Sec. Sec. 147.2 through 147.9 [Removed and Reserved]
0
45. Sections 147.2 through 147.9 are removed and reserved.
0
46. Section 147.10 is revised to read as follows:
Sec. 147.10 Bacteriological examination procedures.
Bacteriological examination must be conducted in a manner approved
by the Administrator. Approved bacteriological examination procedures
are listed in the NPIP Program Standards, as defined in Sec. 147.51.
Bacteriological examination procedures may also be approved by the
Administrator in accordance with Sec. 147.53(d)(1).
Sec. Sec. 147.11 through 147.17 [Removed and Reserved]
0
47. Sections 147.11 through 147.17 are removed and reserved.
0
48. Section 147.21 is revised to read as follows:
Sec. 147.21 Sanitation procedures.
Sanitation must be maintained in a manner approved by the
Administrator. Approved procedures for maintaining sanitation are
listed in the NPIP Program Standards, as defined in Sec. 147.51.
Sanitation procedures may also be approved by the Administrator in
accordance with Sec. 147.53(d)(2).
Sec. Sec. 147.22 through 147.27 [Removed and Reserved]
0
49. Sections 147.22 through 147.27 are removed and reserved.
0
50. Section 147.30 is revised to read as follows:
Sec. 147.30 Molecular examination procedures.
Molecular examination must be conducted in a manner approved by the
Administrator. Approved molecular examination procedures are listed in
the NPIP Program Standards, as defined in Sec. 147.51. Molecular
examination procedures may also be approved by the Administrator in
accordance with Sec. 147.53(d)(1).
Sec. 147.31 [Removed and Reserved]
0
51. Section 147.31 is removed and reserved.
0
52. In Sec. 147.41, a new definition of NPIP Technical Committee is
added, in alphabetical order, to read as follows:
Sec. 147.41 Definitions.
* * * * *
NPIP Technical Committee. A committee made up of technical experts
on poultry health, biosecurity, surveillance, and diagnostics. The
committee consists of representatives from the poultry and egg
industries, universities, and State and Federal governments and is
appointed by the Senior Coordinator and approved by the General
Conference Committee.
* * * * *
Sec. 147.44 [Amended]
0
53. In Sec. 147.44, paragraph (b) is amended by removing the citation
``Sec. 147.43(d)(2)'' and adding the citation ``Sec. 147.43(d)(4)''
in its place.
0
54. In part 147, subpart F is revised to read as follows:
Subpart F--Authorized Laboratories and Approved Tests and Sanitation
Procedures
Sec.
147.51 Definitions.
147.52 Authorized laboratories.
147.53 Approved tests and sanitation procedures.
147.54 Approval of diagnostic test kits not licensed by the Service.
Subpart F--Authorized Laboratories and Approved Tests and
Sanitation Procedures
Sec. 147.51 Definitions.
Administrator. The Administrator, Animal and Plant Health
Inspection Service, or any other employee of the Animal and Plant
Health Inspection Service delegated to act in the Administrator's
stead.
Animal and Plant Health Inspection Service (APHIS, the Service).
The Animal and Plant Health Inspection Service of the U.S. Department
of Agriculture.
NPIP or Plan. The National Poultry Improvement Plan.
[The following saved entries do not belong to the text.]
-- ==== Sys2Proof/Laws/Exec.lean ====
section
/-! SUPPORT. What a cycle can do, said once: an instruction whose condition holds completes with its effect, any other
latches one fault with one information.  Rules over the whole machine are derived from this, instruction by instruction. -/

namespace Sys2Proof.Machine

/-- The effect of an instruction that completes, on the advanced state and before the tick. -/
def effect (i : Instr) (s : State) : State :=
  match i with
  | .cls => s.setFb FrameBuffer.blank
  | .ret => s.popPc
  | .jp nnn => s.setPc (zextAddr nnn)
  | .call nnn => (s.push s.pc).setPc (zextAddr nnn)
  | .seVxNn x nn => s.skipIf (s.getV x == nn)
  | .sneVxNn x nn => s.skipIf (s.getV x != nn)
  | .seVxVy x y => s.skipIf (s.getV x == s.getV y)
  | .ldVxNn x nn => s.setV x nn
  | .addVxNn x nn => s.setV x (s.getV x + nn)
  | .ldVxVy x y => s.setV x (s.getV y)
  | .orVxVy x y => s.setV x (s.getV x ||| s.getV y)
  | .andVxVy x y => s.setV x (s.getV x &&& s.getV y)
  | .xorVxVy x y => s.setV x (s.getV x ^^^ s.getV y)
  | .addVxVy x y => (s.setV x (s.getV x + s.getV y)).setFlag (carryOut (s.getV x) (s.getV y))
  | .sub x y => (s.setV x (s.getV x - s.getV y)).setFlag (noBorrow (s.getV x) (s.getV y))
  | .shr x _ => (s.setFlag (lowBit (s.getV x))).setV x ((s.setFlag (lowBit (s.getV x))).getV x >>> 1)
  | .subn x y => (s.setV x (s.getV y - s.getV x)).setFlag (noBorrow (s.getV y) (s.getV x))
  | .shl x _ => (s.setFlag (highBit (s.getV x))).setV x ((s.setFlag (highBit (s.getV x))).getV x <<< 1)
  | .sneVxVy x y => s.skipIf (s.getV x != s.getV y)
  | .ldINnn nnn => s.setI (zextAddr nnn)
  | .jpV0 nnn => s.setPc (zextAddr nnn + zextByte (s.getV 0))
  | .rnd x nn => (s.setV x (Config.rnd s.draws &&& nn)).nextDraw
  | .drw x y n => s.drawSprite x y n.toNat
  | .skp x => s.skipIf ((s.k[(s.getV x).toNat]?).getD false == true)
  | .sknp x => s.skipIf ((s.k[(s.getV x).toNat]?).getD false == false)
  | .ldVxDt x => s.setV x s.dt
  | .ldVxK x =>
    match s.k.lowest with
    | none => s.setPc (s.pc - 2)
    | some key => s.setV x (BitVec.ofNat 8 key.val)
  | .ldDtVx x => s.setDt (s.getV x)
  | .ldStVx x => s.setSt (s.getV x)
  | .addIVx x => s.setI (s.i + zextByte (s.getV x))
  | .ldFVx x => s.setI (glyphAddr (s.getV x))
  | .ldBVx x => s.setMem (s.mem.storeBytes (s.dataAddr 0) (decimalDigits (s.getV x)))
  | .ldMiVx x => s.setMem (s.mem.storeBytes (s.dataAddr 0) (s.regsUpTo x))
  | .ldVxMi x => s.loadRegs x

/-- When an instruction completes: the checks its rule makes before its first write (R76). -/
def completes (i : Instr) (s : State) : Prop :=
  match i with
  | .ret => s.sp.val ≠ 0
  | .call _ => s.sp.val ≠ 16
  | .drw _ _ n => InMemory s.i.toNat n.toNat
  | .ldBVx _ => InMemory s.i.toNat 3
  | .ldMiVx x => InMemory s.i.toNat (x.val + 1)
  | .ldVxMi x => InMemory s.i.toNat (x.val + 1)
  | .skp x => (s.getV x).toNat < 16
  | .sknp x => (s.getV x).toNat < 16
  | _ => True

/-- The cause an instruction that does not complete latches (R141). -/
def faultCause (i : Instr) : FaultCause :=
  match i with
  | .ret => .stackUnderflow
  | .call _ => .stackOverflow
  | .skp _ => .keyIndexOutOfRange
  | .sknp _ => .keyIndexOutOfRange
  | _ => .addressOutOfRange

/-- The information an instruction that does not complete latches (R141). -/
def faultInfo (i : Instr) (s : State) : Word :=
  match i with
  | .ret => encode i
  | .call _ => encode i
  | .skp _ => encode i
  | .sknp _ => encode i
  | _ => s.i

/-- Whether an instruction completes is decided by the state. -/
theorem completes_or_not (i : Instr) (s : State) : completes i s ∨ ¬ completes i s := Classical.em _

/-- An instruction whose checks hold completes. -/
theorem exec_of_completes {i : Instr} {s : State} (h : completes i s) :
    exec i s = .next (effect i s.advance).tick := by
  cases i with
  | ret => exact if_neg h
  | call nnn => exact if_neg h
  | drw x y n => exact accessing_of_inMemory h _
  | ldBVx x => exact accessing_of_inMemory h _
  | ldMiVx x => exact accessing_of_inMemory h _
  | ldVxMi x => exact accessing_of_inMemory h _
  | skp x =>
    refine (keySkip_of_key (key := ⟨_, h⟩) rfl (.skp x) true).trans ?_
    have h : (s.getV x).toNat < 16 := h
    simp [effect, h]
  | sknp x =>
    refine (keySkip_of_key (key := ⟨_, h⟩) rfl (.sknp x) false).trans ?_
    have h : (s.getV x).toNat < 16 := h
    simp [effect, h]
  | _ => rfl

/-- An instruction whose checks fail latches its fault and changes nothing else. -/
theorem exec_of_not_completes {i : Instr} {s : State} (h : ¬ completes i s) :
    exec i s = .next { s with fault := ⟨faultCause i, faultInfo i s⟩ } := by
  cases i with
  | ret => exact if_pos (not_not.mp h)
  | call nnn => exact if_pos (not_not.mp h)
  | drw x y n => exact accessing_of_not_inMemory h _
  | ldBVx x => exact accessing_of_not_inMemory h _
  | ldMiVx x => exact accessing_of_not_inMemory h _
  | ldVxMi x => exact accessing_of_not_inMemory h _
  | skp x => exact keySkip_of_out_of_range (Nat.not_lt.mp h) _ _
  | sknp x => exact keySkip_of_out_of_range (Nat.not_lt.mp h) _ _
  | _ => exact absurd trivial h

/-- No instruction latches the cause None. -/
theorem faultCause_ne_none (i : Instr) : faultCause i ≠ .none := by
  cases i <;> simp [faultCause]

/-- Everything a cycle of a decoded instruction can do. -/
theorem exec_cases {i : Instr} {s t : State} (h : exec i s = .next t) :
    (completes i s ∧ t = (effect i s.advance).tick) ∨
    (¬ completes i s ∧ t = { s with fault := ⟨faultCause i, faultInfo i s⟩ }) := by
  rcases completes_or_not i s with hc | hc
  · rw [exec_of_completes hc, Host.Outcome.next.injEq] at h
    exact .inl ⟨hc, h.symm⟩
  · rw [exec_of_not_completes hc, Host.Outcome.next.injEq] at h
    exact .inr ⟨hc, h.symm⟩

/-! ## What no effect touches -/

theorem effect_fault (i : Instr) (s : State) : (effect i s).fault = s.fault := by
  cases i <;> first | rfl | (simp [effect]; done) | (simp only [effect]; split <;> rfl)

theorem effect_k (i : Instr) (s : State) : (effect i s).k = s.k := by
  cases i <;> first | rfl | (simp [effect]; done) | (simp only [effect]; split <;> rfl)

end Sys2Proof.Machine
end

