/-- K1, K2; K6 -/
theorem test_skp :
    (run ((keysDown [10]).setV 5 0x0A#8) 0xE59E).pc = 0x0204#16 ∧
    (run (regs [(5, 0x0A#8)]) 0xE59E).pc = 0x0202#16 := by decide
theorem test_skp_key_index : (run ((keysDown [0]).setV 5 0x10#8) 0xE59E).fault = ⟨.keyIndexOutOfRange, 0xE59E#16⟩ := by
  decide
/-- K3, K4; K8 -/
theorem test_sknp :
    (run ((keysDown [10]).setV 5 0x0A#8) 0xE5A1).pc = 0x0202#16 ∧
    (run (regs [(5, 0x0A#8)]) 0xE5A1).pc = 0x0204#16 := by decide
theorem test_sknp_key_index : (run ((keysDown [10]).setV 5 0x1A#8) 0xE5A1).fault = ⟨.keyIndexOutOfRange, 0xE5A1#16⟩ := by
  decide
/-- K9, K12; K10, K11 -/
theorem test_ld_vx_k :
    let t := run { (keysDown [3, 7]).setV 2 0x99#8 with dt := 0x05#8, st := 0x01#8 } 0xF20A
    let u := run (keysDown [14, 15]) 0xF20A
    (t.getV 2 = 0x03#8 ∧ t.pc = 0x0202#16 ∧ t.dt = 0x04#8 ∧ t.st = 0x00#8) ∧ u.getV 2 = 0x0E#8 := by decide
theorem test_ld_vx_k_spins :
    let t := run { regs [(2, 0x99#8)] with dt := 0x05#8 } 0xF20A
    let u := run ((keysDown [15]).setV 2 0x99#8) 0xF20A
    (t.getV 2 = 0x99#8 ∧ t.pc = 0x0200#16 ∧ t.dt = 0x04#8) ∧ (u.getV 2 = 0x99#8 ∧ u.pc = 0x0200#16) := by decide
/-- K14 -/
theorem test_ld_vx_dt :
    let t := run { State.reset with dt := 0x1E#8 } 0xF307
    t.getV 3 = 0x1E#8 ∧ t.dt = 0x1D#8 := by decide
/-- K17 -/
theorem test_ld_dt_vx :
    (run (regs [(3, 0x3C#8)]) 0xF315).dt = 0x3B#8 ∧ (run (regs [(3, 0x00#8)]) 0xF315).dt = 0x00#8 := by decide
/-- K18 -/
theorem test_ld_st_vx :
    (run (regs [(3, 0xFF#8)]) 0xF318).st = 0xFE#8 ∧ (run (regs [(3, 0x01#8)]) 0xF318).st = 0x00#8 := by decide

/-! ## The cycle and the host -/

/-- K20, F21, H5 -/
theorem test_faults_and_halting :
    let t := run { State.reset with dt := 0x05#8, st := 0x05#8 } 0xFFFF
    (t.fault = ⟨.unknownOpcode, 0xFFFF#16⟩ ∧ t.dt = 0x05#8 ∧ t.st = 0x05#8 ∧ nextOf (step t) = some t) := by decide
theorem test_fetch_above_memory :
    nextOf (step { State.reset with pc := 0x0FFF#16 }) =
      some { State.reset with pc := 0x0FFF#16, fault := ⟨.addressOutOfRange, 0x0FFF#16⟩ } := by decide
theorem test_step_after_reset :
    nextOf (step State.reset) = some { State.reset with fault := ⟨.unknownOpcode, 0x0000#16⟩ } := by decide
/-- How the host places a word: on reset, on a halted core, and where no fetch is possible. -/
theorem test_withFetchWord :
    (run State.reset 0x6005).getV 0 = 0x05#8 ∧
    (run { State.reset with fault := ⟨.unknownOpcode, 0xFFFF#16⟩ } 0x6005).getV 0 = 0x05#8 ∧
    (run { State.reset with pc := 0x1002#16 } 0x6005).getV 0 = 0x05#8 := by decide
/-- H1 -/
theorem test_reset :
    let s := { (keysDown [4]).setV 3 0x99#8 with mem := Memory.write [] 0x300 0x55#8, fault := ⟨.unknownOpcode, 0xFFFF#16⟩ }
    s.hostReset = State.reset := by decide
/-- E10: the first five font bytes; F26: the word at 0x000. -/
theorem test_font : State.reset.mem.readBytes 0 5 = [0xF0#8, 0x90#8, 0x90#8, 0x90#8, 0xF0#8] ∧ font.length = 80 := by
  decide
/-- H6, H7 -/
theorem test_keys :
    let s := State.reset.press 4
    s.pressed 4 = true ∧ (s.press 4).pressed 4 = true ∧ ((s.press 4).release 4).pressed 4 = false ∧
    (State.press { State.reset with fault := ⟨.unknownOpcode, 0xFFFF#16⟩ } 2).fault = ⟨.unknownOpcode, 0xFFFF#16⟩ := by
  decide
/-- E8: the image of the scenario, and its first cycle. -/
theorem test_load :
    let s := (State.reset.load [0x60#8, 0x05#8, 0x61#8, 0x03#8, 0x80#8, 0x14#8]).1
    s.mem.readBytes 0x200 6 = [0x60#8, 0x05#8, 0x61#8, 0x03#8, 0x80#8, 0x14#8] ∧
    nextOf (step s) = some { s with v := s.v.set 0 0x05#8, pc := 0x0202#16 } := by decide
/-- H9: four of the elements. -/
theorem test_readFb :
    let s := run State.reset 0xD015
    s.readFb[67] = true ∧ s.readFb[65] = false ∧ s.readFb[259] = true ∧ s.readFb[320] = false := by
  simp only [State.readFb, Vector.getElem_ofFn]
  decide

/-! ## The hypotheses of the obligations are met

`witness_<Name>` shows, for the obligation of that name, concrete values that meet its hypotheses, clause by clause where it
has several, at the ends of their ranges. -/

/-- A step always answers a next state, so it answers the one `nextOf` gives. -/
theorem step_run (s : State) (word : Nat) : step (fetching s word) = .next (run s word) := by
  have h : ∃ t, step (fetching s word) = .next t := by
    unfold step
    split
    · exact ⟨_, rfl⟩
    · split
      · exact ⟨_, rfl⟩
      · split
        · rename_i i _
          rcases completes_or_not i (fetching s word) with hc | hc
          · exact ⟨_, exec_of_completes hc⟩
          · exact ⟨_, exec_of_not_completes hc⟩
        · exact ⟨_, rfl⟩
  obtain ⟨t, ht⟩ := h
  simp [run, ht, nextOf]

/-- The state after a cycle of an instruction. -/
def ran (i : Instr) (s : State) : State := (nextOf (exec i s)).getD s

theorem exec_ran (i : Instr) (s : State) : exec i s = .next (ran i s) := by
  rcases completes_or_not i s with hc | hc
  · rw [ran, exec_of_completes hc]; rfl
  · rw [ran, exec_of_not_completes hc]; rfl

/-- A halted core. -/
def halted : State := { State.reset with fault := ⟨.unknownOpcode, 0xFFFF#16⟩ }

/-- Reset with `I` set. -/
def indexed (i : Word) : State := { State.reset with i := i }

/-- Reset with `pc` set. -/
def atPc (pc : Word) : State := { State.reset with pc := pc }

/-- Reset with `n` stack slots in use. -/
def deep (n : Fin 17) : State := { State.reset with sp := n }

theorem witness_EncodeOfDecode : decodeWord 0x8014#16 = .ok (.addVxVy 0 1) := by decide
theorem witness_WordSelectsItsRow :
    decodeWord 0x00EE#16 = .ok .ret ∧ 0x8234#16 &&& (Instr.addVxVy 0 1).row.mask = (Instr.addVxVy 0 1).row.pattern := by
  decide
theorem witness_IllegalWordsAreRejected :
    (illegalWord 0x0000#16 = true ∧ decodeWord 0x0000#16 = .error (.unknownOpcode 0x0000#16)) ∧
    (illegalWord 0x00E0#16 = false ∧ decodeWord 0x00E0#16 = .ok .cls) := by decide
theorem witness_StepRunsDecodedInstruction :
    let s := fetching (atPc 0x0FFE#16) 0x6005
    s.halted = false ∧ s.pc.toNat ≤ 0xFFE ∧
    decode [s.mem.read s.pc.toNat, s.mem.read (s.pc.toNat + 1)] = .ok (.ldVxNn 0 0x05#8, []) := by decide
theorem witness_FetchAboveMemoryFaults : (atPc 0x0FFF#16).halted = false ∧ 0xFFE < (atPc 0x0FFF#16).pc.toNat := by decide
theorem witness_IllegalWordFaults :
    let s := fetching (atPc 0x0FFE#16) 0x5121
    s.halted = false ∧ s.pc.toNat ≤ 0xFFE ∧
    illegalWord (s.mem.read s.pc.toNat ++ s.mem.read (s.pc.toNat + 1)) = true := by decide
theorem witness_CycleOutcomes : halted.fault.cause ≠ .none ∧ State.reset.fault.cause = .none := by decide

theorem witness_FaultCausesAreExact_unknownOpcode :
    let s := fetching State.reset 0x5121
    s.fault = ⟨.none, 0⟩ ∧ step s = .next (run State.reset 0x5121) ∧
    (run State.reset 0x5121).fault = ⟨.unknownOpcode, 0x5121#16⟩ ∧ FaultsWith s .unknownOpcode 0x5121#16 :=
  ⟨by decide, step_run _ _, by decide, 0x5121#16, by decide⟩
theorem witness_FaultCausesAreExact_stack :
    (run (deep 16) 0x2300).fault = ⟨.stackOverflow, 0x2300#16⟩ ∧
    FaultsWith (fetching (deep 16) 0x2300) .stackOverflow 0x2300#16 ∧
    (run (deep 15) 0x2300).fault.cause = .none ∧
    (run (deep 0) 0x00EE).fault = ⟨.stackUnderflow, 0x00EE#16⟩ ∧
    FaultsWith (fetching (deep 0) 0x00EE) .stackUnderflow 0x00EE#16 ∧
    (run (deep 1) 0x00EE).fault.cause = .none := by
  refine ⟨by decide, ⟨0x300#12, by decide⟩, by decide, by decide, ?_, by decide⟩
  show _ ∧ _
  decide
theorem witness_FaultCausesAreExact_fetch :
    (nextOf (step (atPc 0x0FFF#16))).map State.fault = some ⟨.addressOutOfRange, 0x0FFF#16⟩ ∧
    FaultsWith (atPc 0x0FFF#16) .addressOutOfRange 0x0FFF#16 := ⟨by decide, .inl (by decide)⟩
theorem witness_FaultCausesAreExact_data :
    FaultsWith (fetching (indexed 0x1000#16) 0xD121) .addressOutOfRange 0x1000#16 ∧
    FaultsWith (fetching (indexed 0x0FFE#16) 0xF033) .addressOutOfRange 0x0FFE#16 ∧
    FaultsWith (fetching (indexed 0x0FF1#16) 0xFF55) .addressOutOfRange 0x0FF1#16 ∧
    FaultsWith (fetching (indexed 0x1000#16) 0xF065) .addressOutOfRange 0x1000#16 :=
  ⟨.inr ⟨by decide, .inl ⟨1, 2, 1#4, by decide⟩⟩, .inr ⟨by decide, .inr (.inl ⟨0, by decide⟩)⟩,
    .inr ⟨by decide, .inr (.inr (.inl ⟨15, by decide⟩))⟩, .inr ⟨by decide, .inr (.inr (.inr ⟨0, by decide⟩))⟩⟩
theorem witness_FaultCausesAreExact_data_latched :
    (run (indexed 0x1000#16) 0xD121).fault = ⟨.addressOutOfRange, 0x1000#16⟩ ∧
    (run (indexed 0x0FFE#16) 0xF033).fault = ⟨.addressOutOfRange, 0x0FFE#16⟩ ∧
    (run (indexed 0x0FF1#16) 0xFF55).fault = ⟨.addressOutOfRange, 0x0FF1#16⟩ ∧
    (run (indexed 0x1000#16) 0xF065).fault = ⟨.addressOutOfRange, 0x1000#16⟩ := by decide
theorem witness_FaultCausesAreExact_key :
    (run (regs [(5, 0x10#8)]) 0xE59E).fault = ⟨.keyIndexOutOfRange, 0xE59E#16⟩ ∧
    FaultsWith (fetching (regs [(5, 0x10#8)]) 0xE59E) .keyIndexOutOfRange 0xE59E#16 ∧
    FaultsWith (fetching (regs [(5, 0x10#8)]) 0xE5A1) .keyIndexOutOfRange 0xE5A1#16 :=
  ⟨by decide, ⟨5, .skp 5, by decide⟩, ⟨5, .sknp 5, by decide⟩⟩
NPIP Program Standards. A document that contains tests and
[[Page 4566]]
sanitation procedures approved by the Administrator under Sec. 147.53
for use under this subchapter. This document may be obtained from the
NPIP Web site at https://www.aphis.usda.gov/animal_health/animal_dis_spec/poultry/ or by writing to the Service at National Poultry
Improvement Plan, APHIS, USDA, 1506 Klondike Road, Suite 101, Conyers,
GA 30094.
NPIP Technical Committee. A committee made up of technical experts
on poultry health, biosecurity, surveillance, and diagnostics. The
committee consists of representatives from the poultry and egg
industries, universities, and State and Federal governments and is
appointed by the Senior Coordinator and approved by the General
Conference Committee.
Sec. 147.52 Authorized laboratories.
These minimum requirements are intended to be the basis on which an
authorized laboratory of the Plan can be evaluated to ensure that
official Plan assays are performed in accordance with the NPIP Program
Standards or other procedures approved by the Administrator in
accordance with Sec. 147.53(d)(1) and reported as described in
paragraph (f) of this section. A satisfactory evaluation will result in
the laboratory being recognized by the NPIP office of the Service as an
authorized laboratory qualified to perform the assays provided for in
this part.
(a) Check-test proficiency. The NPIP will serve as the lead agency
for the coordination of available check tests from the National
Veterinary Services Laboratories. The authorized laboratory must use a
regularly scheduled check test for each assay that it performs.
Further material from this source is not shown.